• _Source data_:
/---
-- ==== Sys2Proof/Machine/CorpOps.lean ====
section
/-! DEFINITION. CorpOps: corpora: shards and slots, codes and sketches, the corpus's memory, its T3 object, its pending
list, and what faults do to them (R139 to R143, R148, R156 to R159, R213). -/
namespace Sys2Proof.Machine

/-! ### Ids and slots (R140 to R142) -/

/-- Shard of an id among `n` (R140). -/
def shardOf (id n : Nat) : Nat := id * 0x9E3779B97F4A7C15 % 2 ^ 64 / 2 ^ 32 * n / 2 ^ 32

/-- Key of slot `u` of tile `t` of a shard. -/
def cKey (shard t u : Nat) : Nat := shard * 2 ^ 31 + t * 2 ^ 24 + u
/-- Shard of a key. -/
def kShard (k : Nat) : Nat := k / 2 ^ 31
/-- Tile of a key. -/
def kTile (k : Nat) : Nat := k % 2 ^ 31 / 2 ^ 24
/-- Slot within the tile of a key. -/
def kU (k : Nat) : Nat := k % 2 ^ 24
/-- Stack of a slot (R141). -/
def kStack (k : Nat) : Nat := kU k % 16
/-- Sketch bank within the stack (R141). -/
def kBank (k : Nat) : Nat := 128 * (kTile k % 8) + kU k / 16 % 128
/-- Sketch column (R141). -/
def kColumn (k : Nat) : Nat := kU k / 2048
/-- Shard and region of a key, as the pass numbers them. -/
def kRegion (k : Nat) : Nat := kShard k * 64 + kTile k / 8

/-- First slot of a cell: the cells of a tile follow one another in ascending number. -/
def cellBase (b : Bytes) (i : Nat) : Nat :=
  (((upFrom 0 i).filter (fun j => cellTile b j == cellTile b i)).map (cellSlots b)).foldl (fun a x => a + x) 0

/-- Keys of the slots of a cell in a shard. -/
def cellKeys (b : Bytes) (shard i : Nat) : List Nat := upFrom (cKey shard (cellTile b i) (cellBase b i)) (cellSlots b i)

/-! ### Codes and sketches (R143) -/

/-- Element `i` of a full vector, as fp32. -/
def vecElem (f : Nat) (v : Bytes) (i : Nat) : Nat :=
  if f = 0 then fieldLE v (4 * i) 4 else if f = 1 then bfToF32 (fieldLE v (2 * i) 2) else intToF32 (sgn 8 (fieldLE v i 1))

/-- A full vector as fp32, normalised for COSINE. -/
def vecF32 (b v : Bytes) : List Nat :=
  let x := (upFrom 0 (cbDim b)).map (vecElem (cbFormat b) v)
  if cbCosine b then x.map (fun e => f32Mul e (Config.rsqrt32 (Config.dot32 x x))) else x

/-- Projection y = P·x in fp32; the order of its additions is not stated. -/
def project (b : Bytes) (x : List Nat) : List Nat :=
  (upFrom 0 (cbCode b)).map (fun j =>
    Config.dot32 ((upFrom 0 (cbDim b)).map (fun i => bfToF32 (fieldLE b (cbProj b + 2 * (j * cbDim b + i)) 2))) x)

/-- Code scale of channel `j`. -/
def chScale (b : Bytes) (j : Nat) : Nat := fieldLE b (cbScale b + 4 * j) 4

/-- A value clamped to ±q. -/
def clampTo (q i : Int) : Int := if i > q then q else if i < -q then -q else i

/-- `m × 2^e` over `p × 2^x`, rounded half away from zero. -/
def quotAway (neg : Bool) (m : Nat) (e : Int) (p : Nat) (x : Int) : Int :=
  let k := e - x
  let num := if 0 ≤ k then m <<< k.toNat else m
  let den := if 0 ≤ k then p else p <<< (-k).toNat
  let v : Int := ((2 * num + den) / (2 * den) : Nat)
  if neg then -v else v

/-- Largest code element: 7 for INT4x64, 127 for INT8x32. -/
def codeMax (b : Bytes) : Int := if cbCode b = 64 then 7 else 127

/-- Code element of y over its scale, and whether it saturated. -/
def codeElem (q : Int) (y sc : Nat) : Int × Bool :=
  match fpOf fmt32 y, fpOf fmt32 sc with
  | .inf n, _ => (if n then -q else q, true)
  | .fin n m e, .fin _ p x =>
    let v := quotAway n m e p x
    (clampTo q v, decide (clampTo q v ≠ v))
  | _, _ => (((Config.nanCode y : Int) % (2 * q + 1)) - q, false)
\---
• _Directions_: Respond with one number only: how many lines of the data contain "cKey".

• _Expected output_: 2